*TASK TO COMPLETE:* Your task is to tally the lines of the listing containing the word "State" and report the figure alone.

Start of PROVIDED DATA

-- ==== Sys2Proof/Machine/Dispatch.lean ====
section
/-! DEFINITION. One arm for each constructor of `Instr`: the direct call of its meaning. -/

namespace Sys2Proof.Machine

End of PROVIDED DATA
Start of PROVIDED DATA

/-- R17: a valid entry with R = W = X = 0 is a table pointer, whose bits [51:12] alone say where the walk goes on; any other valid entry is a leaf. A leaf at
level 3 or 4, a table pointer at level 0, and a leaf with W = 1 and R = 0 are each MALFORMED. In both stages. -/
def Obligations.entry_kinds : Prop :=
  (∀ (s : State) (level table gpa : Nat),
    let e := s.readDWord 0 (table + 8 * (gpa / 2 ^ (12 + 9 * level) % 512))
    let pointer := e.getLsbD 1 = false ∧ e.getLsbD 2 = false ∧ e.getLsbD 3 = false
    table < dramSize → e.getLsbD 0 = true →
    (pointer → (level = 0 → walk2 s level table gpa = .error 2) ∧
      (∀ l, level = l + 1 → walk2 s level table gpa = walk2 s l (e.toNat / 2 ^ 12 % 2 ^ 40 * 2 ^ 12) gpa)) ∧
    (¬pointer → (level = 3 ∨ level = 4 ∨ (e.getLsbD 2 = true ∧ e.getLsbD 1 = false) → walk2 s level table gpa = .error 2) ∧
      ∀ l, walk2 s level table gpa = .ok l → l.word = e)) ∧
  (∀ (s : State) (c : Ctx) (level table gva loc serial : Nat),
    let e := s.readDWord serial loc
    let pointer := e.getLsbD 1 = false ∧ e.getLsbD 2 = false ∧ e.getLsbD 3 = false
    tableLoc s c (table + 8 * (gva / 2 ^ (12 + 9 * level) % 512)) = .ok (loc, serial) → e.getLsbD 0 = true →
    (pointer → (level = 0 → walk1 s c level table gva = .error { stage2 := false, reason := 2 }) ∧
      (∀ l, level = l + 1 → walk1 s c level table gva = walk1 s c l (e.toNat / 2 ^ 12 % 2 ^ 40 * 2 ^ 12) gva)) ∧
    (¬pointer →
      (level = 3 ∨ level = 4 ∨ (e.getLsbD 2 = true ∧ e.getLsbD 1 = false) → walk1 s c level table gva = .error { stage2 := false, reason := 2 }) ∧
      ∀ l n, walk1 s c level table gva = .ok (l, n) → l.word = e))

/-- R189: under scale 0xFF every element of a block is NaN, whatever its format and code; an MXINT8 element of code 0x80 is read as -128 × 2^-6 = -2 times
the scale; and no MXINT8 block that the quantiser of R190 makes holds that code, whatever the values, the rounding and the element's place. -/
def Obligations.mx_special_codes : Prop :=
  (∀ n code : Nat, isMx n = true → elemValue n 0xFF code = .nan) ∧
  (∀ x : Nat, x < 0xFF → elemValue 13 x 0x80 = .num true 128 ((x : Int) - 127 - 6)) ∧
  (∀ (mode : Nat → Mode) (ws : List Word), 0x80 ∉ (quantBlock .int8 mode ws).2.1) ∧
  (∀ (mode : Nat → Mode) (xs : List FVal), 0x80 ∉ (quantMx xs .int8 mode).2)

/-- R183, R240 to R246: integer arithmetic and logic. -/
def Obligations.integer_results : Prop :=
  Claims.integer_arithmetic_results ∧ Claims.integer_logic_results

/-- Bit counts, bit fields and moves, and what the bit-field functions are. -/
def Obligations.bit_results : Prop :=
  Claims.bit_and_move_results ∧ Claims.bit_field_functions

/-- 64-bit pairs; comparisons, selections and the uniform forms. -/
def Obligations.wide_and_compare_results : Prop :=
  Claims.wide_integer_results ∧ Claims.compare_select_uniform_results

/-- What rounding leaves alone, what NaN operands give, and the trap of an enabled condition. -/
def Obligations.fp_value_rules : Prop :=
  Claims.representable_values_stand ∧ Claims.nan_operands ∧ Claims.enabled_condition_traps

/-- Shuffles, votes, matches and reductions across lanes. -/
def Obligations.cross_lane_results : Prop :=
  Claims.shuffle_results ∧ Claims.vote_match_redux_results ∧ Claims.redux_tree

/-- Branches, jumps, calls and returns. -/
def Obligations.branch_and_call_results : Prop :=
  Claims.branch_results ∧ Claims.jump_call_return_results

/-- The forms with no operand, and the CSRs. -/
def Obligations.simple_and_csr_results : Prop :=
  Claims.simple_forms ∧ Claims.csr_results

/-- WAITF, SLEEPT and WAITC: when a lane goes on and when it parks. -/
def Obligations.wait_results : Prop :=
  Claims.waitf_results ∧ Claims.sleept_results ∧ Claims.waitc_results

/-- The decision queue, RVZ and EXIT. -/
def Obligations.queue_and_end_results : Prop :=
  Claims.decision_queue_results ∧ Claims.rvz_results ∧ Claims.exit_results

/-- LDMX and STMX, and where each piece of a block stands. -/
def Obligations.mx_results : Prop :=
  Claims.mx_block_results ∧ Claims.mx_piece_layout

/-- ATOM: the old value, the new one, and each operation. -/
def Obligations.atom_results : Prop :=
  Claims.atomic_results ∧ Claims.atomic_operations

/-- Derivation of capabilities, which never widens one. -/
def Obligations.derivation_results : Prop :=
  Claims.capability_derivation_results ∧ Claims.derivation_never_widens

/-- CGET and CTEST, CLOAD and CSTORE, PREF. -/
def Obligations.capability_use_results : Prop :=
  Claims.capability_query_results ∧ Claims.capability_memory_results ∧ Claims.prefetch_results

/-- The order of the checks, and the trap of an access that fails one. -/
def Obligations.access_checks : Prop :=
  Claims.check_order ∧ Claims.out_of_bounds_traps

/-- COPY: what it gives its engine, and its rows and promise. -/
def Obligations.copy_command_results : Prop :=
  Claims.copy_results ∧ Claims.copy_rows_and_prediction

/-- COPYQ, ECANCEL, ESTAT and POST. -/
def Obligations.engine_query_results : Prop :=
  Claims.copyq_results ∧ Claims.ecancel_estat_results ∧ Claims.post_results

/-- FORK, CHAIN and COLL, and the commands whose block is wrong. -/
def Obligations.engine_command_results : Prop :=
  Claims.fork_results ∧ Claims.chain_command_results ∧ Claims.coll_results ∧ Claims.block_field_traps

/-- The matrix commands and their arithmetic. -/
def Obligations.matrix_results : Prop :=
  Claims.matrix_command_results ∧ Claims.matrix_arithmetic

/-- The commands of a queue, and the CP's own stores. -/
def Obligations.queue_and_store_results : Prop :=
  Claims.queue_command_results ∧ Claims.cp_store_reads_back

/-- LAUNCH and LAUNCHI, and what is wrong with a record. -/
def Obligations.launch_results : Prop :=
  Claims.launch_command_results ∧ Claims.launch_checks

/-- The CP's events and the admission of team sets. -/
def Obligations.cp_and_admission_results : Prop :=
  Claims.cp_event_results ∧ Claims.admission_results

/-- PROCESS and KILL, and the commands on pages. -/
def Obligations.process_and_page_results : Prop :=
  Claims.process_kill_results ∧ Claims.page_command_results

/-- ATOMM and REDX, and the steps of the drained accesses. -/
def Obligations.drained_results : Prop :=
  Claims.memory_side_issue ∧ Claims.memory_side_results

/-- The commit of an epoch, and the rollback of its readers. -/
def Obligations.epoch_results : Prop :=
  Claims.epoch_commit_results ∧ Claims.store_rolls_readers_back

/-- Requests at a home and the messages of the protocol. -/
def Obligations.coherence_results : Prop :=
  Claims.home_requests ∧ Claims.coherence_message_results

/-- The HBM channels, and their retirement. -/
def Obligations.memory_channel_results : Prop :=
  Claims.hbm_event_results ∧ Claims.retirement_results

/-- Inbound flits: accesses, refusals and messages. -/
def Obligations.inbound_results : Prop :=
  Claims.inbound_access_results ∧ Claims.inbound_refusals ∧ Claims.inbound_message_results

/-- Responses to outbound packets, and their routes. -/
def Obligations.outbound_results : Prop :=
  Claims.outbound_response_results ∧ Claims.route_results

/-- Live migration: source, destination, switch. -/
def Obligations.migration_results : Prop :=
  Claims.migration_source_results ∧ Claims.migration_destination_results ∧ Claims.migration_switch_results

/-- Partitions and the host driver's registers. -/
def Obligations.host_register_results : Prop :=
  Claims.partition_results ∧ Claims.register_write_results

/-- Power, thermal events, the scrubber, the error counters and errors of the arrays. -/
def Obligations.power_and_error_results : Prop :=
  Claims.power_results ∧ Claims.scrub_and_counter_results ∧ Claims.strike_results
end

End of PROVIDED DATA

*REPLY TO THE TASK:* 2